## YOUR OBJECTIVE
Print, from the listing below, the lines starting at the line containing "exec (.txWriteLb start)" and ending at the line containing "true → s.life = .ready →", exactly as they stand, and print nothing else.
═══ MATERIAL FOR THIS TASK
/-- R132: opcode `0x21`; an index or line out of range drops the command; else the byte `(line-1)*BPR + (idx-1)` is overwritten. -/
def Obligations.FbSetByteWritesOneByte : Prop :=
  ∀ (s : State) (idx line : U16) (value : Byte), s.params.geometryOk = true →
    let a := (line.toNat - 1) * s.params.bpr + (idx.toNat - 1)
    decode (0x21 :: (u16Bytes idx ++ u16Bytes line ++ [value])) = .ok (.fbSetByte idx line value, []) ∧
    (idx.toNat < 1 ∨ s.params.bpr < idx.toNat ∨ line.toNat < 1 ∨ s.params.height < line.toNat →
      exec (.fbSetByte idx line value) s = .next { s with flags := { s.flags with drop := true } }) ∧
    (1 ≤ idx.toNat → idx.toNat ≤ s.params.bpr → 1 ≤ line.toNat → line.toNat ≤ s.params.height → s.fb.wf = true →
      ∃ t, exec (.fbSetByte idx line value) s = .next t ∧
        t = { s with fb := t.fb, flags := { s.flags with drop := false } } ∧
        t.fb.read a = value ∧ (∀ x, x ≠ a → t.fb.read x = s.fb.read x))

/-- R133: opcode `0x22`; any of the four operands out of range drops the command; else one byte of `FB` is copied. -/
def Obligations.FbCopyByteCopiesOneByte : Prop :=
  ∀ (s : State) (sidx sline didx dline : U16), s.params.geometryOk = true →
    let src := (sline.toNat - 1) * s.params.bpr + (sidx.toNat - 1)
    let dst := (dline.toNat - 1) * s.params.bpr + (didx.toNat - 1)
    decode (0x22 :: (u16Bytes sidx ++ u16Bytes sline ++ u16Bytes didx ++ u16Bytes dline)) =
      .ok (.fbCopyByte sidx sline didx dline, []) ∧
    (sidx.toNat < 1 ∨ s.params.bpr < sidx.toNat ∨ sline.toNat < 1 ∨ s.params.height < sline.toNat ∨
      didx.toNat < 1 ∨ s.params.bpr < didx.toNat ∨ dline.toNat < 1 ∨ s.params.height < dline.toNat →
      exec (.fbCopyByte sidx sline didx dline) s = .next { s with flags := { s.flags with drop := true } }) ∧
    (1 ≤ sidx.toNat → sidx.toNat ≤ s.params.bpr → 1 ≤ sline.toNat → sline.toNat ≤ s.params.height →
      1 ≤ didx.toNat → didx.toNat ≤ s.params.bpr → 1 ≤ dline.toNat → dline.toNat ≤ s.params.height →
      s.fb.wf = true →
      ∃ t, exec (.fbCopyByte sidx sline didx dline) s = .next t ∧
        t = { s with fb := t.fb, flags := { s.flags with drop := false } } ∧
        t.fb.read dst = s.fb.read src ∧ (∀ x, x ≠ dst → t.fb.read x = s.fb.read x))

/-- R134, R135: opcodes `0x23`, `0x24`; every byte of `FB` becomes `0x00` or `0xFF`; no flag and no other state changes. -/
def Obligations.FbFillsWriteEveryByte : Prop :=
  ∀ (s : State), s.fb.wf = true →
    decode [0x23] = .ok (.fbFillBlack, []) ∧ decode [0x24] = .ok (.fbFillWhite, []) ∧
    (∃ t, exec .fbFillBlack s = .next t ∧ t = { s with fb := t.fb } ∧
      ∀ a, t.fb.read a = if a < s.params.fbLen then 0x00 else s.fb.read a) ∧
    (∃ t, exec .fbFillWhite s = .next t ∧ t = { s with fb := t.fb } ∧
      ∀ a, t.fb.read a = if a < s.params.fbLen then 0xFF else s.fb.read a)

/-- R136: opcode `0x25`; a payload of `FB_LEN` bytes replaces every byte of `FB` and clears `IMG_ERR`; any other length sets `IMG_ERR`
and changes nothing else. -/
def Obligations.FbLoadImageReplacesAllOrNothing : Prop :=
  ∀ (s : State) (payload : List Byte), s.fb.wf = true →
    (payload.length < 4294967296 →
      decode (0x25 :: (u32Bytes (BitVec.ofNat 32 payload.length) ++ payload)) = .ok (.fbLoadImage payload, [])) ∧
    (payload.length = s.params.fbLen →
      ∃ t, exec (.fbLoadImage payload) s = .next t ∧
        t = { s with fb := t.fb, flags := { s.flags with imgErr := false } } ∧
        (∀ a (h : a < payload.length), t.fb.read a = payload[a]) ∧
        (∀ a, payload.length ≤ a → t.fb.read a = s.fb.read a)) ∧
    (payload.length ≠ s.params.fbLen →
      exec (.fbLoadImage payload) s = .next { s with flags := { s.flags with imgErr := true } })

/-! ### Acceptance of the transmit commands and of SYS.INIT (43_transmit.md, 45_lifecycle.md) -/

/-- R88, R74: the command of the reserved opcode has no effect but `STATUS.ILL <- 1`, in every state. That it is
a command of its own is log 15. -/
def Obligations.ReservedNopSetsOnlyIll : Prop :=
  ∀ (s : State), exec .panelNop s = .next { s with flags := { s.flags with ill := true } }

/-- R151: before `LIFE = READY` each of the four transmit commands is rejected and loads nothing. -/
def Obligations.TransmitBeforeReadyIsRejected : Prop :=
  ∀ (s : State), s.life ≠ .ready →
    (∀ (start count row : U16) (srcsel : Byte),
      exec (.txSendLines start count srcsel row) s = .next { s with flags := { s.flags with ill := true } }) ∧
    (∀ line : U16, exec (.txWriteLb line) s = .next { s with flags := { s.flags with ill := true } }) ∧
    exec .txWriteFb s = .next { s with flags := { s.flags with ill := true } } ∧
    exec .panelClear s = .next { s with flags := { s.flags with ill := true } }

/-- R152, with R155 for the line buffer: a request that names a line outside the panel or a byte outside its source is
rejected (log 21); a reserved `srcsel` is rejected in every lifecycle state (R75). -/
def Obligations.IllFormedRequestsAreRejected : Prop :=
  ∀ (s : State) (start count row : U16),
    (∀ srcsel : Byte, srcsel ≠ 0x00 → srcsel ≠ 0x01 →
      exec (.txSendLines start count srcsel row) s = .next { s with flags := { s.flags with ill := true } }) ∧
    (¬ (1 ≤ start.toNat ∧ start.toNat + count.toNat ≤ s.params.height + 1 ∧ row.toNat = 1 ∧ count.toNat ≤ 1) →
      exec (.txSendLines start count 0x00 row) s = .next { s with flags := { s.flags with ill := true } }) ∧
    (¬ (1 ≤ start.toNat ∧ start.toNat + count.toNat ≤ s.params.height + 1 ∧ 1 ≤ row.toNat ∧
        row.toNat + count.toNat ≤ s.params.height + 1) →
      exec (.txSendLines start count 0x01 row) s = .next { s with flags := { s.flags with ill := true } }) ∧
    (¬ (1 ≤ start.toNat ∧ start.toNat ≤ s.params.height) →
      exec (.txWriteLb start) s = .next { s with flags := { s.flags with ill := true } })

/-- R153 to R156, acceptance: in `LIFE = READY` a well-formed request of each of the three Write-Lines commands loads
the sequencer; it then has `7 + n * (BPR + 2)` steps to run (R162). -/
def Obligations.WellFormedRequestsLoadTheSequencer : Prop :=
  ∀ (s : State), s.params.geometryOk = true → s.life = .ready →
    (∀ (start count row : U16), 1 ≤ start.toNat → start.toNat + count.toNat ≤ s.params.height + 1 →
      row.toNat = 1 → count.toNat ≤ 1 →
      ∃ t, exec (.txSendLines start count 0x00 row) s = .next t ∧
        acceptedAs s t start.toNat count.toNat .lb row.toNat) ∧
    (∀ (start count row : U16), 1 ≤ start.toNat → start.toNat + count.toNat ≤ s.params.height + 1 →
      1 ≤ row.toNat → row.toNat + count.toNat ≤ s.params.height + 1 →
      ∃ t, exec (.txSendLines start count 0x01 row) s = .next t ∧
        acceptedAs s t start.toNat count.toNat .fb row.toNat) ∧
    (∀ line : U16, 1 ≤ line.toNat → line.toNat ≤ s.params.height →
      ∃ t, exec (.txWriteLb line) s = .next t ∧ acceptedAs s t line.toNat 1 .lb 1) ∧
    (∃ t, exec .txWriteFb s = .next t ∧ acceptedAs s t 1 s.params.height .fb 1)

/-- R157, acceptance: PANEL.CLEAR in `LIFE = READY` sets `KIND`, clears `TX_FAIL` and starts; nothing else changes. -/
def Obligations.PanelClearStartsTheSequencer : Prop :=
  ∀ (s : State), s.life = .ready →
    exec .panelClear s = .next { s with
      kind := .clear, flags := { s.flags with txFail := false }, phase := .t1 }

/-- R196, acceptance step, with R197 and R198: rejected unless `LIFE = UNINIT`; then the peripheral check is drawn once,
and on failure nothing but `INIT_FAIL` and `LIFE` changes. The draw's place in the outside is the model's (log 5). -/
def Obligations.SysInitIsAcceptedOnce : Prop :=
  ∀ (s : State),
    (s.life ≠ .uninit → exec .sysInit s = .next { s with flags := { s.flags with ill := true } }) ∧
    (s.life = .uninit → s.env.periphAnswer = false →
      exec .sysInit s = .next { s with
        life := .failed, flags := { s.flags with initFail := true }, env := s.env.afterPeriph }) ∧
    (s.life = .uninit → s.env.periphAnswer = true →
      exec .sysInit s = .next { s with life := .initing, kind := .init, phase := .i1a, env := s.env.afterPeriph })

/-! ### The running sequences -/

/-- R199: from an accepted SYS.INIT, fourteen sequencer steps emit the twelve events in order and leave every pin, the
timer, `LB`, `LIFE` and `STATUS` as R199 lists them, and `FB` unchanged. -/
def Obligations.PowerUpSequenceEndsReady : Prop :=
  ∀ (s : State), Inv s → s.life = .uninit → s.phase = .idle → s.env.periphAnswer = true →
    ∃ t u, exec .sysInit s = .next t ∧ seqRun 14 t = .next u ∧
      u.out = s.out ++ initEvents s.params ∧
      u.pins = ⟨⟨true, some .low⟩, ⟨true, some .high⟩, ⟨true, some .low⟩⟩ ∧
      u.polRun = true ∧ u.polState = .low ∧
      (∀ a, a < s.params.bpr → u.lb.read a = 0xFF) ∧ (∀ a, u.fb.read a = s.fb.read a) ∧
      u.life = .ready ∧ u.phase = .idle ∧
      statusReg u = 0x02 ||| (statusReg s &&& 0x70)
══════
## PROBLEM SOLUTION
      exec (.txWriteLb start) s = .next { s with flags := { s.flags with ill := true } })

/-- R153 to R156, acceptance: in `LIFE = READY` a well-formed request of each of the three Write-Lines commands loads
the sequencer; it then has `7 + n * (BPR + 2)` steps to run (R162). -/
def Obligations.WellFormedRequestsLoadTheSequencer : Prop :=
  ∀ (s : State), s.params.geometryOk = true → s.life = .ready →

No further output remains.